Step 6: Understanding Recurrent Neural Networks

Published in

𝐀𝐈 𝐦𝐨𝐧𝐤𝐬.𝐢𝐨

11 min readSep 6, 2023

In the world of Natural Language Processing (NLP), Recurrent Neural Networks (RNNs) have emerged as a powerful tool for processing and understanding sequential data. Whether it’s language translation, sentiment analysis, or speech recognition, RNNs have proven to be highly effective in capturing temporal dependencies.

Introduction

Recurrent Neural Networks (RNNs) are a type of neural network designed to process sequential data, such as time series, text, or speech. One of the key features of RNNs that make them different from other neural networks is that they have “memory” in the form of hidden states, which allow the network to maintain information from previous time steps and use it to influence its predictions or decisions at later time steps.

The architecture of an RNN is structured as a sequence of interconnected neural network “cells” that form a linear chain, where the output of one cell is passed as input to the next cell. Each cell is responsible for taking both the current input data and the hidden state carrying some information learned from the previous time step, producing an output and a new hidden state. This hidden state is represented as a fixed-size vector, and it is the key to the network’s ability to maintain information from previous time steps.

Image by Motaz Alfarraj. Showing the difference between a normal Feed Forward Network and RNN.

Understanding a Recurrent Neural Network

Now, let us delve deeper into the RNN architecture. Take a look at the image below,

An RNN architecture generally takes a 3-dimensional input, namely batch size, the number of timesteps, and dimensions (can be univariate or multivariate). There can be many recurrent layers, as shown in the above image. Finally, for prediction, there will be a dense layer.

Unfolding a Recurrent Neural Network

Here we’d try to visualize the RNNs in terms of a feedforward network. A recurrent neural network can be thought of as multiple copies of a feedforward network network, each passing a message to a successor.

In the above image,

The time steps are denoted as X0, X1,…, and X29, and each represents a different point in time.
The blue-colored boxes represent inputs at different time steps.
Each “MemCell” constitutes the hidden layer where data is fed into the network. These boxes constitute the units of the hidden layer (3∗3 in the above case).
Each instance of the “MemCell” represents the state of this hidden layer at a particular time step. So, Y0 = H0, Y1 = H1, and so on. This means that the hidden layer’s state at each time step is preserved, carrying information over time.
To make predictions or produce outputs at a given time step, the hidden layer’s state must be processed further. This is typically achieved by passing the hidden layer’s state through a dense layer.
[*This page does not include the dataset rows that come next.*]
-- ==== Sys2Proof/Certificates/Slice0/Obligations.lean ====
section
/-! DEFINITION. The statements for the provers. A statement whose conclusion is `exec i s = .next t` says where an instruction
completes; hypotheses are on the state and the operands alone. Each docstring names the rules of spec/ it formalises, and says
where it rests on a choice of the model's (a log entry). -/
namespace Sys2Proof.Claims
open Sys2Proof.Machine

/-- The slot of an instruction that a syllable encodes (R249, R252 to R257); none for the empty bundle and for the steps that
no word encodes. -/
def slotOf : Instr → Option Slot
  | .add .. | .sub .. | .and .. | .or .. | .xor .. | .shl .. | .shr .. | .sar .. | .min .. | .max .. | .minn .. | .maxn ..
  | .mul .. | .mulh .. | .mulhn .. | .div .. | .divn .. | .rem .. | .remn .. | .clz .. | .popc .. | .bext .. | .bins ..
  | .sel .. | .cmp .. | .addi .. | .andi .. | .ori .. | .xori .. | .shli .. | .shri .. | .sari .. | .cmpi .. | .li .. | .lih ..
  | .br .. | .brc .. | .call .. | .callr .. | .ret .. | .jr .. | .loop .. | .ring .. | .mfsr .. | .mtsr .. | .ld .. | .st ..
  | .lda .. | .stl .. | .amo .. | .amocas .. | .lr .. | .sc .. | .fence .. | .cwb .. | .pref .. | .xget .. | .trap .. | .svc ..
  | .eret .. | .brk .. | .tlbinv .. | .wfi .. => some .S
  | .vadd u .. | .vsub u .. | .vadds u .. | .vsubs u .. | .vmul u .. | .vmulh u .. | .vmla u .. | .vmls u .. | .vaddw u ..
  | .vmlaw u .. | .vnarrow u .. | .vabs u .. | .vneg u .. | .vmin u .. | .vmax u .. | .vand u .. | .vor u .. | .vxor u ..
  | .vnot u .. | .vshl u .. | .vshr u .. | .vsar u .. | .vshli u .. | .vcmp u .. | .vsel u .. | .fadd u .. | .fsub u ..
  | .fmul u .. | .ffma u .. | .ffms u .. | .fdiv u .. | .fsqrt u .. | .frcpe u .. | .fmin u .. | .fmax u .. | .fabs u ..
  | .fneg u .. | .fcmp u .. | .fclass u .. | .fcvt u .. | .fcvti u .. | .icvtf u .. | .fround u .. | .vmov u .. | .vbcast u ..
  | .vslide u .. | .vperm u .. | .vlane u .. | .vredadd u .. | .vredmin u .. | .vredmax u .. | .fredadd u .. | .vscan u ..
  | .fscan u .. | .vdequant u .. | .vquant u .. | .vgen u .. | .vproj u .. | .vseedscan u .. | .kand u .. | .kor u ..
  | .knot u .. | .kmov u .. => some (match u with | .v0 => .V0 | .v1 => .V1)
  | .mzero .. | .mld .. | .mst .. | .mma .. | .mmaq .. | .mmag .. | .mman .. | .mscale .. | .maddt .. | .mcvt .. => some .M
  | .tld .. | .tldm .. | .mbld .. | .tacq .. | .tbind .. | .thint .. | .titin .. | .tcol .. => some .L
  | .tst .. | .tstm .. | .mbst .. | .mbcast .. | .twopen .. | .tpost .. | .tdrop .. => some .T
  | .xcopy .. | .xgather .. | .xremote .. | .xfill .. | .xflushrd .. | .xcancel .. | .rop .. | .rcas4 .. | .renq .. | .rdeq ..
  | .rchase .. => some .X
  | .spawn .. | .spawnr .. | .fget .. | .fdup .. | .fdrop .. | .fpin | .tend .. | .yield | .evwait .. | .evinc .. | .sev ..
  | .wfe | .bar .. | .svreg .. | .smst .. | .smred .. | .smjoin .. | .ckpt | .trig .. => some .Y
  | _ => none

/-- The state in which a step of the part that no word encodes is performed: what it acts on stands in `ev`. -/
def given (s : State) (e : Ev) : State := { s with ev := some e }

/-- A step of the part is performed on s and gives t. -/
def does (e : Ev) (s t : State) : Prop := exec e.row (given s e) = .next t

/-- The lane of a number at width w. -/
def laneOf (w i : Nat) (v : Vec) : Nat := v.toNat / 2 ^ (w * i) % 2 ^ w

/-- Bit i of a number as 0 or 1. -/
def bitOf (n i : Nat) : Nat := n / 2 ^ i % 2

/-- The value that a load of a width gives (R250, R279). -/
def extended (w : Width) (n : Nat) : Word :=
  match w with
  | .d64 => BitVec.ofNat 64 n
  | .n8 => BitVec.ofNat 64 (n % 2 ^ 8) | .n16 => BitVec.ofNat 64 (n % 2 ^ 16) | .n32 => BitVec.ofNat 64 (n % 2 ^ 32)
  | .i8 => BitVec.ofInt 64 (BitVec.ofNat 8 n).toInt | .i16 => BitVec.ofInt 64 (BitVec.ofNat 16 n).toInt
  | .i32 => BitVec.ofInt 64 (BitVec.ofNat 32 n).toInt

/-- The bytes of a width and their logarithm (R250). -/
def bytesOf : Width → Nat × Nat
  | .i8 | .n8 => (1, 0) | .i16 | .n16 => (2, 1) | .i32 | .n32 => (4, 2) | .d64 => (8, 3)

end Sys2Proof.Claims

open Sys2Proof Sys2Proof.Machine Sys2Proof.Claims

/-! ## Encoding (R222 to R236, R249 to R259) -/

/-- Every well-formed instruction of a slot class has a syllable, and the decoder of its slot reads it back from the
syllable's words with every operand (R227 to R232, R249 to R257). -/
def Obligations.SyllablesDecodeToWhatWasEncoded : Prop :=
  ∀ (i : Instr) (sl : Slot), i.wf = true → slotOf i = some sl →
    ∃ y, i.syl = some y ∧ decodeSyl sl (Syl.ofWords y.word y.ext) = some i

/-- The bundle that the encoder makes of a well-formed instruction decodes to one bundle of one syllable, and its length is
what R222 says, where the lowest sufficient template allots the ports (R236, R243). -/
def Obligations.BundlesDecodeToWhatWasEncoded : Prop :=
  ∀ (i : Instr) (sl : Slot) (y : Syl), i.wf = true → slotOf i = some sl → i.syl = some y → portsOk (loneTmpl sl i) sl i = true →
    decodeBundle (loneWords sl y i) =
      .ok { drain := false, run := 0, tmpl := loneTmpl sl i, words := if y.l then 3 else 2, ops := [(sl, i)] }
We’ll dive into this in more detail in the upcoming section.

In the above image, we can observe two recurrent layers followed by a dense layer. To simplify matters, let’s focus on solving a word prediction problem. We possess data for the first 29 time steps i.e., corresponding to the initial 29 words in a sequence. Our objective revolves around predicting the word at the 30th time step (or X30).

To accomplish this, we need to pass the hidden layer’s state from the 29th time step (H29) through a dense layer to generate the output at the 30th time step (X30).

However, if the goal is to predict the output at every time step within the sequence, we must adapt the architecture as follows, where Yi represents the output at each time step:

This modified architecture enables us to generate predictions at each time step (Yi) throughout the sequence.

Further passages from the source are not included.